Former Rep. John Dingell receiving hospice care, suffering from cancer

PHOTO: Rep. John Dingell, D-Mich., arrives at the National Press Club to speak at a luncheon, June 27, 2014.PlayTom Williams/CQ Roll Call/Getty Images
WATCH Nov. 24, 2014: John Dingell receives Presidential Medal of Freedom

Former Rep. John Dingell Jr., the longest-serving member of Congress in U.S. history, is receiving hospice care and has cancer, a source close to the family confirmed Wednesday, after his wife and successor, Rep. Debbie Dingell, announced he was entering “a new phase” of his life.

“Friends and colleagues know me and know I would be in Washington right now unless something was up,” Rep. Debbie Dingell, D-Mich., revealed on her Facebook page. “I am home with John and we have entered a new phase.”

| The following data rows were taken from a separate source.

theorem wit_FieldPins :
    (∃ (p : Fin 40) (i : OutTrig) (s : State), s.latches (outPin p) i ∧ i.kind = .out ∧ i.val.getLsbD 0 = true) ∧
    (∃ (p : Fin 40) (i : OutTrig) (u : State) (s : State), s.latches (outPin p) i ∧ i.kind = .out ∧ i.val.getLsbD 0 = false ∧ s.pinFunc p = 2 ∧ s.dieLimp (pinDie p) = false ∧ u = ((((s.latched (outPin p)).dropPin p .aborted).setRefused (outPin p) false).pinCmd p false)) ∧
    (∃ (p : Fin 40) (i : OutTrig) (u : State) (s : State), s.latches (outPin p) i ∧ i.kind = .cnt ∧ s.pinFunc p = 3 ∧ u = (s.latched (outPin p)).pinSampled p ∧ (u.pin p).countAt = none) ∧
    (∃ (p : Fin 40) (i : OutTrig) (k : Nat) (u : State) (s : State), s.latches (outPin p) i ∧ i.kind = .cnt ∧ s.pinFunc p = 3 ∧ u = (s.latched (outPin p)).pinSampled p ∧ (u.pin p).countAt = some k) ∧
    (∃ (p : Fin 40) (mv : Nat) (ns : Nat) (u : State) (s : State), (s.die (pinDie p)).run = true ∧ s.always.phase ≠ .park ∧ s.always.phase ≠ .nap ∧ u = s.pinRaw p mv ns ∧ (u.pin p).raw ≠ (s.pin p).state ∧ (u.pin p).rawAt + s.filterNs p ≤ s.now) ∧
    (∃ (p : Fin 40) (mv : Nat) (ns : Nat) (u : State) (s : State), (s.die (pinDie p)).run = true ∧ s.always.phase ≠ .park ∧ u = s.pinRaw p mv ns ∧ s.now < (u.pin p).rawAt + s.filterNs p) ∧
    (∃ (p : Fin 40) (u : State) (s : State), s.pinFunc p = 4 ∧ (s.die (pinDie p)).run = true ∧ s.always.phase ≠ .park ∧ u = s.reachTime (tickDue ((s.pin p).gate.getD (s.gateNs p)) (s.pin p).gateAt s.now)) ∧
    (∃ (p : Fin 40) (ma : Nat) (ns : Nat) (s : State), (s.pin (s.pinLead p)).on = true ∧ 900 * ((List.range 40).filter fun q => s.pinLead q == s.pinLead p).length ≤ ma ∧ 5000000 ≤ ns ∧ (s.pin (s.pinLead p)).onAt + ns ≤ s.now) ∧
    (∃ (p : Fin 40) (tj : Nat) (s : State), (s.pin (s.pinLead p)).on = true ∧ 175 ≤ tj) ∧
    (∃ (p : Fin 40) (tj : Nat) (k : Nat) (s : State), (s.pin (s.pinLead p)).offAt = some k ∧ sameDieCycle k s.now = true ∧ 175 ≤ tj) ∧
    (∃ (p : Fin 40) (ua : Nat) (ns : Nat) (l : Nat) (s : State), l = s.pinLead p ∧ (s.pin l).on = true ∧ (s.pin l).onAt + ns ≤ s.now ∧ ua < 2000 ∧ 20000000 ≤ ns) ∧
    (∃ (p : Fin 40) (tj : Nat) (d : Nat) (temp : Bool) (s : State), (s.pin p).retry = some (temp, d) ∧ ((temp = true → tj ≤ 150))) ∧
    (∃ (p : Fin 40) (d : Nat) (s : State), (s.pin p).trips.getLast? = some d) ∧
    (∃ (p : Fin 40) (ua : Nat) (ns : Nat) (l : Nat) (s : State), l = s.pinLead p ∧ (s.pin l).on = true ∧ (s.pin l).onAt + ns ≤ s.now ∧ (s.pin l).opn = true ∧ 2000 ≤ ua ∧ 20000000 ≤ ns) :=
  ⟨⟨0, ⟨104, .out, 1, 0, .nobody⟩, { noLimp with inflight := [⟨104, .out, 1, 0, .nobody⟩] }, by unfold State.latches; decide +kernel⟩,
   ⟨0, ⟨104, .out, 0, 0, .nobody⟩, (noLimp.put R.FIO_PCFG_EN 1).put R.FIO_PCFG_FUNC 2, { (noLimp.put R.FIO_PCFG_EN 1).put R.FIO_PCFG_FUNC 2 with inflight := [⟨104, .out, 0, 0, .nobody⟩] }, by unfold State.latches; decide +kernel⟩,
   ⟨0, ⟨104, .cnt, 77, 0, .nobody⟩, ((({ (noLimp.put R.FIO_PCFG_EN 1).put R.FIO_PCFG_FUNC 3 with inflight := [⟨104, .cnt, 77, 0, .nobody⟩] } : State).latched (outPin 0)).pinSampled 0), { (noLimp.put R.FIO_PCFG_EN 1).put R.FIO_PCFG_FUNC 3 with inflight := [⟨104, .cnt, 77, 0, .nobody⟩] }, by unfold State.latches; decide +kernel⟩,
   ⟨0, ⟨104, .cnt, 77, 0, .nobody⟩, 3, ((({ ((noLimp.put R.FIO_PCFG_EN 1).put R.FIO_PCFG_FUNC 3).modPin 0 (fun x => { x with countAt := some 3 }) with inflight := [⟨104, .cnt, 77, 0, .nobody⟩] } : State).latched (outPin 0)).pinSampled 0), { ((noLimp.put R.FIO_PCFG_EN 1).put R.FIO_PCFG_FUNC 3).modPin 0 (fun x => { x with countAt := some 3 }) with inflight := [⟨104, .cnt, 77, 0, .nobody⟩] }, by unfold State.latches; decide +kernel⟩,
   ⟨0, 20000, 1000000000, ({ noLimp with now := 1000000000 } : State).pinRaw 0 20000 1000000000, { noLimp with now := 1000000000 }, by decide +kernel⟩,
   ⟨0, 20000, 0, noLimp.pinRaw 0 20000 0, noLimp, by decide +kernel⟩,
   ⟨0, ((noLimp.put R.FIO_PCFG_EN 1).put R.FIO_PCFG_FUNC 4).reachTime 100000000, (noLimp.put R.FIO_PCFG_EN 1).put R.FIO_PCFG_FUNC 4, by decide +kernel⟩,
   ⟨0, 900, 5000000, { pinOn with now := 5000000 }, by decide +kernel⟩,
   ⟨0, 175, pinOn, by decide +kernel⟩,
   ⟨0, 175, 0, noLimp.modPin 0 fun x => { x with offAt := some 0 }, by decide +kernel⟩,
   ⟨0, 1999, 20000000, 0, { pinOn with now := 20000000 }, by decide +kernel⟩,
   ⟨0, 150, 5, true, noLimp.modPin 0 fun x => { x with retry := some (true, 5) }, by decide +kernel⟩,
   ⟨0, 5, noLimp.modPin 0 fun x => { x with trips := [5] }, by decide +kernel⟩,
   ⟨0, 2000, 20000000, 0, { pinOn.modPin 0 (fun x => { x with opn := true }) with now := 20000000 }, by decide +kernel⟩⟩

Dingell, age 92, is known to have been in declining health in recent months. He also suffered a heart attack Sept. 17, 2018.

PHOTO: Representative Debbie Dingell, a Democrat from Michigan, questions Scott Pruitt, administrator of the Environmental Protection Agency (EPA) during a House Energy and Commerce Subcommittee hearing in Washington, D.C., April 26, 2018. Andrew Harrer/Bloomberg via Getty Images
Representative Debbie Dingell, a Democrat from Michigan, questions Scott Pruitt, administrator of the Environmental Protection Agency (EPA) during a House Energy and Commerce Subcommittee hearing in Washington, D.C., April 26, 2018.

“He is my love and we have been a team for nearly 40 years,” the congresswoman wrote. “I will be taking each day as it comes. We thank people for their friendship and support and ask for prayers and privacy during this difficult time.”

Wednesday evening, John Dingell tweeted appreciation for the outpouring of support he's received in the wake of his wife's announcement.

Debbie Dingell was not present for President Donald Trump’s State of the Union address Tuesday evening, prompting her to explain her absence. The two were married in 1981.

Dingell succeeded his father, John Dingell Sr., at age 29, taking office on Dec. 13, 1955, and serving 30 terms in the House of Representatives. He retired January 3, 2015, after a storied career inside the Capitol – particularly on the House Energy and Commerce Committee, where he served two stints as chairman.

House Majority Leader Steny Hoyer, who described himself as “a very close friend” of Dingell’s, said he spoke to Congresswoman Dingell on Tuesday, and that she “obviously is concerned” for her husband.

“John Dingell was one of the great legislators that has served in this Congress and certainly one of the great legislators that I’ve served with whose impact – clean air, clean water, consumer protections, financial regulations – he was a tireless advocate for the people,” Hoyer, D-Md., said. “John Dingell was a giant legislator on behalf of the people. I hope that he does better.”

Even in retirement, Dingell is also widely appreciated for his colorful humor, particularly on Twitter, where he has 252,000 followers and often ribs Republicans.

Dingell was drafted into the U.S. Army, serving from 1944-1946, achieving the rank of Second Lieutenant. He did not deploy overseas to a theater of war during World War II.

HarperCollins recently published Dingell’s memoir, titled: “The Dean: The Best Seat in the House.”